El Pincha tenía el horizonte los torneos Nacional y Metropolitano, y para cada uno Bilardo tenía un objetivo claro: "El Nacional es un torneo ideal para ir buscando la linea y corrigiendo errores. Iré observando lo que hay arriba y mas tarde los movimientos de elementos provenientes de las inferiores, ya que allí está el secreto de los grandes equipo. Para el Metro ya espero tener una idea acabada de los jugadores que sirven y los que quedarán al margen. Lo que procuro es conseguir el equilibrio de lineas, algo similar al Ferro de 1981 o a lo que hacíamos en Estudiantes en 1975".

En cuanto a su forma de juego, explicaba: "La leyenda del ‘Bilardo ultradefensivo’ no existe. Achicar los frentes del rival y bloquear en el medio no significa retrotraer las lineas y meterse todos adentro de nuestro arco. Quiero marcadores que suban sabiendo qué hacer con la pelota y volantes que ataquen y defiendan, los tres por igual.
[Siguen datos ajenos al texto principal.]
/-! ## Faults, views and the whole machine -/

/-- R206, R66: an operation the live view does not offer raises ViewViolation with its op and the view, and changes nothing
else, whatever its operands. -/
def Obligations.NotOfferedOperationRaisesViewViolation : Prop :=
  ∀ (s : State) (i : Instr), s.session = true → s.fault = none → i.op ∉ offeredBy s.view →
    exec i s = .next { s with fault := some (.viewViolation i.op s.view), result := .nothing }

/-- R171: with FAULT set a tick returns FAULTED and changes nothing. -/
def Obligations.TickAfterFaultReturnsFaulted : Prop :=
  ∀ s : State, s.session = true → s.fault ≠ none → exec .hostTick s = .next { s with result := .faulted }

/-- R43, R201: with FAULT set every operation but a tick does nothing and returns nothing (construct: log 7). -/
def Obligations.EveryOperationAfterFaultDoesNothing : Prop :=
  ∀ (s : State) (i : Instr), s.session = true → s.fault ≠ none → i ≠ .hostTick →
    exec i s = .next { s with result := .nothing }

/-- R209: of a request's checks the first that fails is reported: an illegal word before the view, the view before a bad port,
before an address with bit 13 clear and before Unmapped in the decode (which operation that ViewViolation records is free,
log 14). -/
def Obligations.ChecksFailInOrder : Prop :=
  ∀ s : State, s.session = true → s.fault = none →
    (∀ (w : ReqWord) (p : Payload) (rest : List Request), s.inbox = .word w p :: rest → ¬ legalWord w →
      step s = .next { s with inbox := rest, fault := some (.reservedOp w), result := .nothing }) ∧
    (∀ (n : Nat) (d : Byte), s.view ≠ .none →
      exec (.hostSetInput n d) s =
        .next { s with fault := some (.viewViolation .hostSetInput s.view), result := .nothing }) ∧
    (∀ a : Addr, ¬ isPpuView s.view →
      exec (.ppuNtRd a) s = .next { s with fault := some (.viewViolation .ppuNtRd s.view), result := .nothing } ∧
      ∀ d, exec (.ppuNtWr a d) s =
        .next { s with fault := some (.viewViolation .ppuNtWr s.view), result := .nothing }) ∧
    (∀ (a : Addr) (rest : List Request), s.view ≠ .cpu → s.inbox = .load a :: rest →
      cpuDecode .read a 0#8 (Vector.replicate 256 0#8) = none →
      ∃ o, step s = .next { s with inbox := rest, fault := some (.viewViolation o s.view), result := .nothing }) ∧
    (∀ (a : Addr) (d : Byte) (b : Block) (rest : List Request), s.view ≠ .cpu → s.inbox = .store a d b :: rest →
      cpuDecode .write a d b = none →
      ∃ o, step s = .next { s with inbox := rest, fault := some (.viewViolation o s.view), result := .nothing })

/-- No request stops the machine by a fault or a refusal of the model: every step answers a next state (log 6). -/
def Obligations.EveryStepAnswersNextState : Prop := ∀ s : State, ∃ t, step s = .next t

/-- Every step keeps the invariant: canonical memories inside their arrays, PHASE at most 3, and no view outliving its
operation while nothing has faulted. -/
def Obligations.StepKeepsInvariant : Prop := ∀ s t : State, s.Inv → step s = .next t → t.Inv

/-- R43: a set FAULT is never cleared by a step, and no element of R32's list changes after it. -/
def Obligations.FaultIsNeverCleared : Prop :=
  ∀ (s t : State), s.session = true → s.fault ≠ none → step s = .next t →
    t = { s with inbox := t.inbox, result := t.result }

/-- R66, R68: an operation that raises no fault leaves the view that was live before it live after it, nested views
included. -/
def Obligations.OperationRestoresItsView : Prop :=
  ∀ (s t : State) (i : Instr), i.op ≠ .hostConstruct → exec i s = .next t → t.fault = none → t.view = s.view

/-- R33: work RAM is written by CPU_RAM_WR alone, and by what runs one (a tick) or builds a session. -/
def Obligations.OnlyRamWriteChangesWorkRam : Prop :=
  ∀ (s t : State) (i : Instr), exec i s = .next t →
    i.op ∉ [Op.cpuRamWr, Op.hostTick, Op.hostConstruct] → t.wram = s.wram

/-- R34: video RAM is written by PPU_NT_WR alone, and by what runs one (a register access, a tick) or builds a session. -/
def Obligations.OnlyNametableWriteChangesVideoRam : Prop :=
  ∀ (s t : State) (i : Instr), exec i s = .next t →
    i.op ∉ [Op.ppuNtWr, Op.cpuPpuregRd, Op.cpuPpuregWr, Op.hostTick, Op.hostConstruct] → t.vram = s.vram

/-- The PPU has no path to work RAM, controllers or the CPU (R33, R221): on a tick that is not CPU-due they stay as they were,
whatever the PPU requests, faulting or not. -/
def Obligations.PpuCannotReachCpuSide : Prop :=
  ∀ (s t : State), s.phase.toNat % 3 ≠ 0 → exec .hostTick s = .next t →
    t.wram = s.wram ∧ t.ctrl0 = s.ctrl0 ∧ t.ctrl1 = s.ctrl1 ∧ t.cpu = s.cpu

/-- R40: PHASE is written by a tick, a reset and a construction alone. -/
def Obligations.OnlyTickResetConstructWritePhase : Prop :=
  ∀ (s t : State) (i : Instr), exec i s = .next t →
    i.op ∉ [Op.hostTick, Op.hostReset, Op.hostConstruct] → t.phase = s.phase

/-- The open parameters are no operation's to write, and an operation takes no request from the host's queue (logs 1, 9). -/
def Obligations.OperationsKeepParametersAndQueue : Prop :=
  ∀ (s t : State) (i : Instr), exec i s = .next t → t.params = s.params ∧ t.inbox = s.inbox
end

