-- ==== Sys2Proof/Tests/Slice0.lean ====
section
/-!
SUPPORT. Tests: the well-formedness smoke, every constructor's word, single steps with results from spec 95, and for every
statement with hypotheses a state and operands that meet them.
-/

open Sys2Proof Sys2Proof.Machine

namespace Sys2Proof.Tests

/-! ## Helpers -/

/-- The outcome is a next state that passes `f`. -/
def after (o : Host.Outcome State Fault Refusal) (f : State → Bool) : Bool :=
  match o with
  | .next t => f t
  | .fault _ => false
  | .refused _ => false

/-- The state after construction with a view live. -/
def live (v : View) : State := { State.reset with view := v }

/-- A session in which `f` was raised before. -/
def faulted (f : Fault) : State := { State.reset with fault := some f }

/-- The state after construction with one request pending. -/
def pending (r : Request) : State := { State.reset with inbox := [r] }

/-- A PPU with its calls fixed in advance. -/
def ppuWith (acts : List PpuAct) : PpuState := { PpuState.initial with script := acts }

/-- A CPU with its calls fixed in advance. -/
def cpuWith (idle : Bool) (acts : List CpuAct) : CpuState := { CpuState.initial with idle := idle, script := acts }

/-- A request by name, in a script. -/
def call (i : Instr) : ScriptReq := { request := .call i }

/-- A PPU step with the given requests, and the frame query after it. -/
def ppuStep (requests : List ScriptReq) : List PpuAct := [{ call := .step, requests := requests }, { call := .frame }]

/-- A state between operations with a scripted PPU and CPU. -/
def ticking (ppu : PpuState) (cpu : CpuState) (phase : BitVec 8) : State :=
  { State.reset with ppu := ppu, cpu := cpu, phase := phase }

/-! ## Well-formedness -/

theorem test_wellFormed_refuses_port_2 : WellFormed (.hostSetInput 2 0x00#8) = false := by decide
theorem test_wellFormed_accepts_port_1 : WellFormed (.hostSetInput 1 0xB2#8) = true := by decide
Y los delanteros pretendo que jueguen por toda la cancha. No hay puestos fijos. Busco buenos jugadores porque la inspiración no te la da nadie", y añadió: "Yo puedo enseñarles como ubicarse en la cancha, pero ¿quién le enseña a ser más hábiles? A veces vienen a probarse pibes y cuando les pregunto de qué juegan, me dicen de 8, de 5 o de 10... sabés que les digo: ¿Qué es eso? Usted es volante y basta".

"Quiero ganar siempre y para ello, lógicamente, tengo que ser el mejor. Por eso mismo soy un apasionado de la organización, del orden y la disciplina. Con eso no se ganan los partidos; los partidos los ganan los buenos jugadores, pero todo lo demás ayuda y mucho. Y en un medio competitivo como éste, incurrir en desorganización, en desorden o indisciplina es darle ventajas al adversario. Y eso es lo que yo no quiero de mis jugadores. Cada uno sale a la cancha sabiendo lo que le conviene, pero después ellos son los que resuelven. Lo que no quiero son vagos, jugadores parados que vean pasar a la pelota o a un rival y no los corran", continuó indicando el Narigón con su característica manera de entender el fútbol.

"Ahora muchos estan asombrados de que en mi equipo tenga a elementos de la talla de Trobbiani y Sabella. Dicen que cambié mi forma de pensar. Yo no cambié nada. Los que cambiaron son los otros porque si Boca me pone a Berta y Krasousky ¿cómo los voy a contrarrestar? ¿Poniéndoles dos volantes defensivos? No. Les meto a Trobbiani y Sabella y van a ganar los mejores, los que saben mas", sentenció.

Reforzando la idea de que la clave está en el trabajo de las inferiores, Bilardo expresó cuál era la forma de trabajo que quería ver en el club: "Quiero volver a recorrer el país, como antes lo hacíamos con Eduardo Manera, para buscar jugadores jóvenes. Así se arman los grandes equipos. Estudiantes esta en este momento capacitado para respaldar un trabajo de esa naturaleza. Yo aquí en La Plata, defendiendo a Estudiantes, pasé los mejores años de mi vida", y concluyó: "Hasta te diría que, pese a mis sucesivos alejamientos, de Estudiantes no me fui nunca."